TASK DATA:
/-- Training that succeeds within the delay bound brings the link up with no reason; one above it, or that fails, leaves it FAILED with its reason. A link that trained notes its delay in sixteenths of a nanosecond, and the parent's link begins an exchange of timestamps. A link that goes down loses its credits and sets LINK_DOWN. An uncorrectable codeword is counted on its link alone. A HELLO with a record in order replaces the record kept; on a tray link whose record does not fit R307 the link is MISWIRED. The HELLO timer greets on every link that is up or MISWIRED before the tick runs, and leaves a running tick to its boundaries. The grants of a CREDIT packet add to its link's pools, and what waits for the link and may begin is sent. At the end of the link hold, links that have not trained begin to where bring-up is at the fabric links. -/
def Obligations.LinkCommandsComplete : Prop :=
  (∀ (l : Fin 24) (f d : Nat) (sent : Int) (s : State), ∃ (reason : Nat) (u v : State),
    (reason = 0 ↔ f = 0 ∧ d ≤ (if l.val < 7 then 608 else 1536)) ∧ (f = 0 → reason ≠ 0 → reason = 2) ∧ (f = 1 → reason = 1) ∧ (1 < f → reason = 3) ∧
    u = s.modLink l (fun k => { k with state := if reason = 0 then 2 else 4, reason := reason }) ∧ v = (if f = 0 then u.setRegN (Reg.FAB_LINK_DELAY l) d else u) ∧
    exec (.linkTrainingDone l f d sent) s = .next (if v.syncParent = some l.val then v.sendSync l 0 0 sent 0 else v)) ∧
  (∀ (l : Fin 24) (s : State), exec (.linkDown l) s =
    .next ((s.modLink l (fun k => { k with state := 3, credMgmt := 0, credDetour := 0, credCtx := [], granted := [] })).event Reg.FAB_EVENT 4)) ∧
  (∀ (l : Fin 24) (s : State), exec (.codewordUncorrectable l) s = .next { s with regs := tput s.regs (Reg.FAB_LINK_UE l) (satInc (s.reg (Reg.FAB_LINK_UE l))) }) ∧
  (∀ (l : Fin 24) (b r : Bytes) (p : Packet) (s u : State), Delivers s l b 0x07 p → u = s.landed l p → r = p.payload → recordOk r = true → ∃ changed bad : Bool,
    (changed = true ↔ ∃ o, (u.link l).record = some o ∧ u64 o 0 ≠ u64 r 0) ∧ (bad = true ↔ l.val < 7 ∧ u.trayRecord l r = false) ∧
    exec (.hello l b) s = .next (((u.modLink l (fun k => { k with record := some r, state := if bad then 5 else 2 })).eventIf changed Reg.FAB_EVENT 2).eventIf bad Reg.FAB_EVENT 3)) ∧
  (∀ s : State, exec .helloTimer s = .next (if s.tick.run = .running ∨ s.tick.run = .adrift then s else
    s.over (List.range 24) (fun s l => if (s.link l).state = 2 ∨ (s.link l).state = 5 then
      s.emit (.packet l { s.mkPacket 0x07 0 0xFFFF none 0 0 (s.ownRecord l) with hops := 1 }) else s))) ∧
  (∀ (l : Fin 24) (b g : Bytes) (p : Packet) (s u : State), Delivers s l b 0x06 p → u = s.landed l p → g = p.payload → g.length = 36 →
    exec (.credit l b) s = .next ((u.modLink l (fun k => { k with
      credMgmt := k.credMgmt + u16 g 0
      credDetour := k.credDetour + u16 g 2
      credCtx := (List.range 16).map (fun c => (c, tget (fun _ => 0) k.credCtx c + u16 g (4 + 2 * c))) })).drainLink l)) ∧
  (∀ (s u : State), u = { s with rst := { s.rst with holdLinks := false } } →
    exec .linkHoldEnd s = .next (if s.rst.phase ≠ 9 then u else
      u.over (List.range 24) (fun s l => s.modLink l (fun k => if k.state = 0 then { k with state := 1 } else k))))

/-- A command that R340 accepts notes its term and nonce, does what its SUBCMD names, and is answered with status OK: ASSIGN sets FAB_ADDR; NEIGHBOURS returns the 24 records; TABLE_WRITE patches the standby bank; TABLE_SEAL seals it under its version; REG_WRITE and REG_READ reach BAR0; TICK_START aligns the device to a first tick at least four ahead of the timebase; RESUME is held by the master; RESET answers and then resets. -/
def Obligations.FabricManagerCommandsComplete : Prop :=
  ∀ (l : Fin 24) (b : Bytes) (now : Nat) (m : FmMsg) (s w u : State), Manages s w l b now m → w.fmAccepts m = true → u = w.fmNote m →
    (fmSub m = 1 → fmShape m 2 = true → u16 (fmArgs m) 0 ≠ 0xFFFF → addrOk (u16 (fmArgs m) 0) = true →
      exec (.assign l b now) s = .next (((u.setRegN Reg.FAB_ADDR (u16 (fmArgs m) 0)).event Reg.FAB_EVENT 0).fmReply m 0 [])) ∧
    (fmSub m = 2 → fmShape m 0 = true →
      exec (.neighbours l b now) s = .next (u.fmReply m 0 ((List.range 24).map (fun l => ((u.link l).record.getD (zeros 32)))).flatten)) ∧
    (fmSub m = 3 → (u.fmTableWrite m).2.1 = 0 → exec (.tableWrite l b now) s = .next ((u.fmTableWrite m).1.fmReply m 0 (u.fmTableWrite m).2.2)) ∧
    (fmSub m = 4 → fmShape m 8 = true → zeroAt (fmArgs m) 2 2 = true → u.standbyNamed = false → u.fabric.standby.crc = u32 (fmArgs m) 4 →
      exec (.tableSeal l b now) s = .next ((({ u with fabric := { u.fabric with standby := { u.fabric.standby with sealed := true, version := u16 (fmArgs m) 0 } } } : State).event
        Reg.FAB_EVENT 1).fmReply m 0 [])) ∧
    (fmSub m = 5 → fmShape m 8 = true → u32 (fmArgs m) 0 < 0x01000000 →
      exec (.fmRegWrite l b now) s = .next ((u.barWrite 0 (u32 (fmArgs m) 0) 4 (u32 (fmArgs m) 4) now).fmReply m 0 [])) ∧
    (fmSub m = 6 → fmShape m 4 = true → (u.remoteRead (u32 (fmArgs m) 0)).2.1 = 0 →
      exec (.fmRegRead l b now) s = .next ((u.remoteRead (u32 (fmArgs m) 0)).1.fmReply m 0 (u.remoteRead (u32 (fmArgs m) 0)).2.2)) ∧
    (fmSub m = 7 → fmShape m 14 = true → u.tick.now + 4 < u64 (fmArgs m) 4 → u.fabric.standby.sealed = true → u.fabric.standby.version = u16 (fmArgs m) 12 →
      u.reg Reg.FAB_GEOM ≠ 0#32 → (u.clk.holdover = false ∨ u.clk.aOk = true ∨ u.clk.bOk = true) →
      (u.fmTickStart m).1.tick.run = .aligning ∧ (u.fmTickStart m).1.tick.firstTick = u64 (fmArgs m) 4 ∧ (u.fmTickStart m).1.tick.term = u32 (fmArgs m) 0 ∧
      exec (.tickStart l b now) s = .next ((u.fmTickStart m).1.fmReply m 0 [])) ∧
    (fmSub m = 8 → fmShape m 1 = true → byteAt (fmArgs m) 0 < 16 → (u.hasp (byteAt (fmArgs m) 0)).phase = .withheld → u.tick.master = true →
      exec (.resume l b now) s = .next (({ u with tick := { u.tick with
        resumes := u.tick.resumes.filter (fun x => x != byteAt (fmArgs m) 0) ++ [byteAt (fmArgs m) 0] } } : State).fmReply m 0 [])) ∧
    (fmSub m = 9 → fmShape m 1 = true → u.resetCode (byteAt (fmArgs m) 0) = 0 →
      exec (.fmReset l b now) s = .next ((u.fmReply m 0 []).resetScope (byteAt (fmArgs m) 0) [5] now))

/-- While no fabric key is held, no command is accepted, and the nine fabric-manager commands, each with its own SUBCMD, do nothing but refuse it: ERROR AUTH_FAIL goes back, AUTH_FAIL of FAB_EVENT is set, and a command from another device changes no memory. -/
def Obligations.FabricManagerNeedsKey : Prop :=
  ∀ (l : Fin 24) (b : Bytes) (now : Nat) (m : FmMsg) (s u : State), Manages s u l b now m → u.mgmt.fabricKey = none → u.fmAccepts m = false ∧
    (m.src ≠ u.addr → (u.fmRefuse m).stores = u.stores) ∧
    (fmSub m = 1 → exec (.assign l b now) s = .next (u.fmRefuse m)) ∧ (fmSub m = 2 → exec (.neighbours l b now) s = .next (u.fmRefuse m)) ∧
    (fmSub m = 3 → exec (.tableWrite l b now) s = .next (u.fmRefuse m)) ∧ (fmSub m = 4 → exec (.tableSeal l b now) s = .next (u.fmRefuse m)) ∧
    (fmSub m = 5 → exec (.fmRegWrite l b now) s = .next (u.fmRefuse m)) ∧ (fmSub m = 6 → exec (.fmRegRead l b now) s = .next (u.fmRefuse m)) ∧
    (fmSub m = 7 → exec (.tickStart l b now) s = .next (u.fmRefuse m)) ∧ (fmSub m = 8 → exec (.resume l b now) s = .next (u.fmRefuse m)) ∧
    (fmSub m = 9 → exec (.fmReset l b now) s = .next (u.fmRefuse m))

/-- A packet of the switch buffer that has waited across two boundaries leaves the buffer, the other packets stay in their order, and FAB_DROP_AGED counts it; with ACKREQ the ERROR TIMEOUT that R316 lays out goes back to its source, and without it nothing is sent. One that has waited across fewer stays. A boundary counts one for every packet that waits. -/
def Obligations.AgedPacketRule : Prop :=
  (∀ (i : Nat) (w : Waiting) (s u : State), s.fabric.buffer[i]? = some w → 2 ≤ w.boundaries →
    u = ({ s with fabric := { s.fabric with buffer := s.fabric.buffer.eraseIdx i } } : State).setReg Reg.FAB_DROP_AGED (satInc (s.reg Reg.FAB_DROP_AGED)) →
    (w.packet.ackReq = false → exec (.packetAged i) s = .next u) ∧
    (w.packet.ackReq = true → exec (.packetAged i) s = .next (u.answer w.packet 0x14 (toLe 1 9 ++ toLe 1 w.packet.opcode ++ zeros 2)))) ∧
  (∀ (i : Nat) (w : Waiting) (s : State), s.fabric.buffer[i]? = some w → w.boundaries < 2 → exec (.packetAged i) s = .next s) ∧
  (∀ (env : BoundaryEnv) (s : State), (s.expireCredits env).fabric.buffer = s.fabric.buffer.map (fun w => { w with boundaries := w.boundaries + 1 }))

/-- While the power cap holds no best-effort work: a first-frame copy that waits is made, and the PLAN_LOAD that waits for it completes with OK. A restore copy that is clean fills its half, and the target becomes the epoch; a bad one holds READY. A page sent reaches its arena record with its trailer and is freed, and one that cannot be read drops its slot; a page read back that passes is placed, and one that fails sets SWAP_BAD. While the cap holds that work, none of them does anything (what it holds is log entry 68, and the dropped slot log entry 56). -/
def Obligations.HaspCopyCommandsComplete : Prop :=
  (∀ (c : Fin 16) (s : State), (s.hasp c).copyPending = true → ¬((s.hasp c).under = .restoring ∧ (s.hasp c).restoreDone = false) → s.pwr.beHeld = false → ∃ t : State,
    t = (s.copyFirstFrames c (s.pendingFrame c).1 (s.pendingFrame c).2).modHasp c (fun h => { h with copyPending := false }) ∧
    exec (.firstFrameCopyDone c) s = .next (match (s.hasp c).loadCmd with
      | some (fn, cmd) => (t.modHasp c (fun h => { h with loadCmd := none })).complete fn 0x0010 cmd 0
      | none => t)) ∧
  (∀ (c : Fin 16) (s : State), (s.hasp c).under = .restoring → (s.hasp c).restoreDone = false → (s.hasp c).missing = false → s.pwr.beHeld = false → ∃ (n : Nat) (u t : State),
    n = ((s.versionRegions c).map (fun l => l.size)).foldl (· + ·) 0 ∧
    u = placeCopy c (s.hasp c).target (s.versionRegions c) (s.lpRead (s.lpShare Reg.MEM_LP_CLEAR c).1 n) s ∧
    t = (((u.countVersion c).account c 5 n).restoreSlots c).modKv c (fun k => { k with committed := k.cleared }) ∧
    exec (.restoreCopyDone c false) s = .next (((t.modCtx c (fun x => { x with
      hasp := { x.hasp with epoch := (s.hasp c).target, restoreDone := true }, lateCommitted := t.readLate c (s.hasp c).target })).resetPool c).showLs c)) ∧
  (∀ (c : Fin 16) (s : State), (s.hasp c).under = .restoring → (s.hasp c).restoreDone = false → s.pwr.beHeld = false →
    exec (.restoreCopyDone c true) s = .next (((s.modHasp c (fun h => { h with missing := true })).event Reg.MEM_LP_EVENT 2).count Reg.MEM_LP_UE_TOTAL)) ∧
  (∀ (c : Fin 16) (slot layer idx : Nat) (errs : ReadErrs) (a : PageId × Nat × BitVec 16) (s u : State), (s.kv c).outgoing.contains ⟨slot, layer, idx⟩ = true →
    (s.kv c).arena.find? (fun a => a.1 == ⟨slot, layer, idx⟩) = some a → s.pwr.beHeld = false → u = (s.escapeBytes errs.dram).noteErrs errs →
    ((s.readFails errs || s.sourcePoison c 3 (s.pageAddr c ((s.kv c).pageNo ⟨slot, layer, idx⟩)) (s.regN (Reg.MEM_KV_PAGE_BYTES c))) = true →
      exec (.swapPageSent c slot layer idx errs) s = .next (((u.modKv c (fun k => { (((k.freeSlot slot).freeArena slot).modSlot slot
        (fun x => { x with state := 5, pre := 0 })) with outgoing := k.outgoing.filter (fun q => q.slot != slot) })).event (Reg.MEM_KV_EVENT c) 1).count
        (Reg.MEM_KV_DROPS c))) ∧
    ((s.readFails errs || s.sourcePoison c 3 (s.pageAddr c ((s.kv c).pageNo ⟨slot, layer, idx⟩)) (s.regN (Reg.MEM_KV_PAGE_BYTES c))) = false →
      ∃ (t : State) (page : Bytes),
      page = u.rd c 3 0 (u.pageAddr c ((s.kv c).pageNo ⟨slot, layer, idx⟩)) (u.regN (Reg.MEM_KV_PAGE_BYTES c)) ∧
      t = ((u.emit (.host (u.ctxFn c) (u.regN (Reg.RING_ARENA_LO (u.ctxFn c)) + u.regN (Reg.RING_ARENA_HI (u.ctxFn c)) * 2 ^ 32 + u.arenaOff c a.2.1)
        (page ++ u.pageTrailer c ⟨slot, layer, idx⟩ a.2.2 page))).account c 7 (page.length + 64)).account c 4 page.length ∧
      exec (.swapPageSent c slot layer idx errs) s = .next (t.modKv c (fun k => { (k.modSlot slot (fun x => x.setPage layer idx noPage)) with
        free := (s.kv c).pageNo ⟨slot, layer, idx⟩ :: k.free, outgoing := k.outgoing.filter (fun q => q != ⟨slot, layer, idx⟩) })))) ∧
  (∀ (c : Fin 16) (slot layer idx : Nat) (page : Bytes) (s u : State), (s.kv c).incoming.contains ⟨slot, layer, idx⟩ = true → s.pwr.beHeld = false →
    u = s.account c 7 page.length →
    (u.pageGood c ⟨slot, layer, idx⟩ page = false → exec (.swapInPage c slot layer idx page) s = .next ((u.modKv c (fun k =>
      ((k.freeSlot slot).freeArena slot).modSlot slot (fun x => { x with state := 5, pre := 0 }))).event (Reg.MEM_KV_EVENT c) 3)) ∧
    (u.pageGood c ⟨slot, layer, idx⟩ page = true → ∃ t : State,
      t = (u.wrRaw c 3 0 (u.pageAddr c ((s.kv c).pageNo ⟨slot, layer, idx⟩)) (page.take (u.regN (Reg.MEM_KV_PAGE_BYTES c)))).account c 4
        (u.regN (Reg.MEM_KV_PAGE_BYTES c)) ∧
      exec (.swapInPage c slot layer idx page) s = .next (t.modKv c (fun k =>
        let k := { k with incoming := k.incoming.filter (fun q => q != ⟨slot, layer, idx⟩), arena := k.arena.filter (fun a => a.1 != ⟨slot, layer, idx⟩) }
        if k.incoming.any (fun q => q.slot == slot) then k else k.modSlot slot (fun x => { x with state := 2 }))))) ∧
  (∀ (c : Fin 16) (s : State), s.pwr.beHeld = true → exec (.firstFrameCopyDone c) s = .next s ∧ (∀ bad, exec (.restoreCopyDone c bad) s = .next s) ∧
    (∀ slot layer idx errs, exec (.swapPageSent c slot layer idx errs) s = .next s) ∧ ∀ slot layer idx page, exec (.swapInPage c slot layer idx page) s = .next s)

YOUR INSTRUCTIONS: Using the entries above, repeat only the lines from the one containing "t = ((u.emit" through the one containing "u = s.account c 7 page.length →", end lines included.

TASK OUTPUT:
      t = ((u.emit (.host (u.ctxFn c) (u.regN (Reg.RING_ARENA_LO (u.ctxFn c)) + u.regN (Reg.RING_ARENA_HI (u.ctxFn c)) * 2 ^ 32 + u.arenaOff c a.2.1)
        (page ++ u.pageTrailer c ⟨slot, layer, idx⟩ a.2.2 page))).account c 7 (page.length + 64)).account c 4 page.length ∧
      exec (.swapPageSent c slot layer idx errs) s = .next (t.modKv c (fun k => { (k.modSlot slot (fun x => x.setPage layer idx noPage)) with
        free := (s.kv c).pageNo ⟨slot, layer, idx⟩ :: k.free, outgoing := k.outgoing.filter (fun q => q != ⟨slot, layer, idx⟩) })))) ∧
  (∀ (c : Fin 16) (slot layer idx : Nat) (page : Bytes) (s u : State), (s.kv c).incoming.contains ⟨slot, layer, idx⟩ = true → s.pwr.beHeld = false →
    u = s.account c 7 page.length →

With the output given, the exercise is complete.